Exercise data —

-- ==== Sys2Proof/Tests/Slice0.lean ====
section
/-! SUPPORT. Tests: the operand checks, words written out from the encoding tables, one-step vectors of
95_test_vectors, and for each statement a state and operands that meet its hypotheses. -/

namespace Sys2Proof.Tests

open Sys2Proof Sys2Proof.Machine Sys2Proof.Safety

/-! ### Ill-formed terms are refused (30_encoding R86, R89) -/

theorem test_wf_wlen_low : Instr.wf (.lineApply ⟨4, .none, 1⟩ ⟨false, false, false, false⟩ 1) = false := by
  decide
theorem test_wf_wlen_high : Instr.wf (.lineApply ⟨9, .none, 1⟩ ⟨false, false, false, false⟩ 1) = false := by
  decide
theorem test_wf_stop : Instr.wf (.lineApply ⟨8, .none, 3⟩ ⟨false, false, false, false⟩ 1) = false := by
  decide
theorem write_too_long (d : List Byte) (h : d.length = 2 ^ 32) : Instr.wf (.write d) = false := by
  simp [Instr.wf, h]
theorem test_wf_write_too_long : Instr.wf (.write (List.replicate (2 ^ 32) 0)) = false :=
  write_too_long _ List.length_replicate
theorem test_wf_good : Instr.wf (.lineApply ⟨8, .mark, 2⟩ ⟨true, false, true, false⟩ 9600) = true := by
  decide

/-! ### Words decode to the command the tables give them (30_encoding R85 to R94) -/

theorem test_decode_baud_calc : decode [0x00000001, 0x00F42400, 0x0001C200] = .command (.baudCalc 16000000 115200) [] := by decide
theorem test_decode_mask_calc : decode [0x00050002] = .command (.maskCalc ⟨true, false, true, false⟩) [] := by decide
theorem test_decode_line_apply : decode [0x00082D03, 0x0000E100] = .command (.lineApply ⟨6, .space, 2⟩ ⟨false, false, false, true⟩ 57600) [] := by decide
theorem test_decode_write : decode [0x00000004, 0x00000005, 0x4C4C4548, 0x0000004F] = .command (.write [0x48, 0x45, 0x4C, 0x4C, 0x4F]) [] := by decide
theorem test_decode_set_break : decode [0x00000105] = .command (.setBreak true) [] := by decide
theorem test_decode_query_tx_empty : decode [0x00000006] = .command (.queryTxEmpty) [] := by decide
theorem test_decode_startup : decode [0x00000007] = .command (.startup) [] := by decide
theorem test_decode_shutdown : decode [0x00000008] = .command (.shutdown) [] := by decide
theorem test_decode_set_tty_stopped : decode [0x00000109] = .command (.setTtyStopped true) [] := by decide
theorem test_decode_tx_kick : decode [0x0000000A] = .command (.txKick) [] := by decide
theorem test_decode_tx_stop : decode [0x0000000B] = .command (.txStop) [] := by decide
theorem test_decode_rb_try_enqueue : decode [0x00001110] = .command (.rbTryEnqueue 0x11) [] := by decide
theorem test_decode_rb_dequeue_up_to : decode [0x00000011, 8] = .command (.rbDequeueUpTo 8) [] := by decide
theorem test_decode_rb_pending_count : decode [0x00000012] = .command (.rbPendingCount) [] := by decide
theorem test_decode_rb_is_empty : decode [0x00000013] = .command (.rbIsEmpty) [] := by decide
theorem test_decode_irq_dispatch : decode [0x00000020] = .command (.irqDispatch) [] := by decide
theorem test_decode_tx_dma_done : decode [0x00000021] = .command (.txDmaDone) [] := by decide
theorem test_decode_rx_poll_event : decode [0x00000022] = .command (.rxPollEvent) [] := by decide
theorem test_decode_rx_dma_event : decode [0x00000023] = .command (.rxDmaEvent) [] := by decide
theorem test_decode_rx_task_copy : decode [0x00000024] = .command (.rxTaskCopy) [] := by decide
theorem test_decode_rx_task_finish : decode [0x00000025] = .command (.rxTaskFinish) [] := by decide
theorem test_decode_rx_classify : decode [0x00000926] = .command (.rxClassify 9) [] := by decide
theorem test_decode_rx_flag : decode [0x00000227] = .command (.rxFlag 2) [] := by decide

/-! Refusals of 95_test_vectors section 2.10. -/

theorem test_refuse_illegal : decodeFor .host .poll [0x0000000C] = .refuse .illegalOp := by decide
theorem test_refuse_reserved_a : decodeFor .host .poll [0x00000107] = .refuse .reservedField := by decide
theorem test_refuse_issuer_before_mode : decodeFor .host .poll [0x00000024] = .refuse .wrongIssuer := by decide
theorem test_refuse_truncated : decodeFor .host .poll [0x00000004, 5, 0x4C4C4548] = .refuse .truncated := by decide
theorem test_refuse_padding : decodeFor .host .poll [0x00000004, 1, 0x00004100] = .refuse .reservedField := by decide
theorem test_refuse_policy : decodeFor .host .poll [0x00170303, 0x00002580] = .refuse .reservedField := by decide
theorem test_refuse_parity_code : decodeFor .host .poll [0x00001403, 0x00002580] = .refuse .reservedField := by decide
theorem test_refuse_mode : decodeFor .task .poll [0x00000024] = .refuse .wrongMode := by decide

/-! ### States the tests and the witnesses use -/

/-- A running port in poll mode with two bytes in its ring, as after P1's STARTUP and LINE_APPLY; the
host is about to enqueue a byte and kick. -/
def pollState : State :=
  { State.reset with
    port := { Port.reset with
      life := .running, ring := [(0, 0x48), (1, 0x49)], head := 2, readMask := 0xB
      committed := some ⟨9600, 104, 11, 0x70⟩ }
    uart := { Uart.reset with
      ibrdPend := 104, ibrdAct := 104, fbrdPend := 11, fbrdAct := 11, lcrh := 0x70, ctl := 0x301
      im := 0x050 }
    stream := [0x00004110, 0x0000000A] }

/-- The parameters of a port in dma mode. -/
def dmaParams : Params := { Params.common with mode := .dma, txCh := some 0, rxCh := some 1 }

/-- A running port in dma mode, slot A armed, two bytes in its ring. -/
def dmaState : State :=
  { pollState with
    params := dmaParams
    uart := { pollState.uart with im := 0x040, dmactl := 0x3 }
    drx := ⟨true, .a, 1, 7, false⟩ }

/-- A layout that is not the default: other offsets, fields shifted and reordered. -/
def otherMap : RegMap :=
  { RegMap.lm3s with
    offCtl := 0x100, offIm := 0x104, data := 16, drFe := 3, drPe := 2, drBe := 1, drOe := 0
    txff := 9, divint := 16, brk := 20, fen := 31, wlen := 8, uarten := 15, txe := 0, rxiflsel := 0
    txiflsel := 13, rxInt := 21, txInt := 30, txdmae := 6 }

/-- `pollState` on a part with that layout. -/
def otherState : State :=
  { pollState with
    params := { Params.common with regMap := otherMap }
    uart := { pollState.uart with lcrh := 0x80000000, ctl := 0x8201, ifls := 0x4002, im := 0x00200040 } }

About this exercise — Show each line in the data where the string "common" appears.

Solution to this problem —
def dmaParams : Params := { Params.common with mode := .dma, txCh := some 0, rxCh := some 1 }
    params := { Params.common with regMap := otherMap }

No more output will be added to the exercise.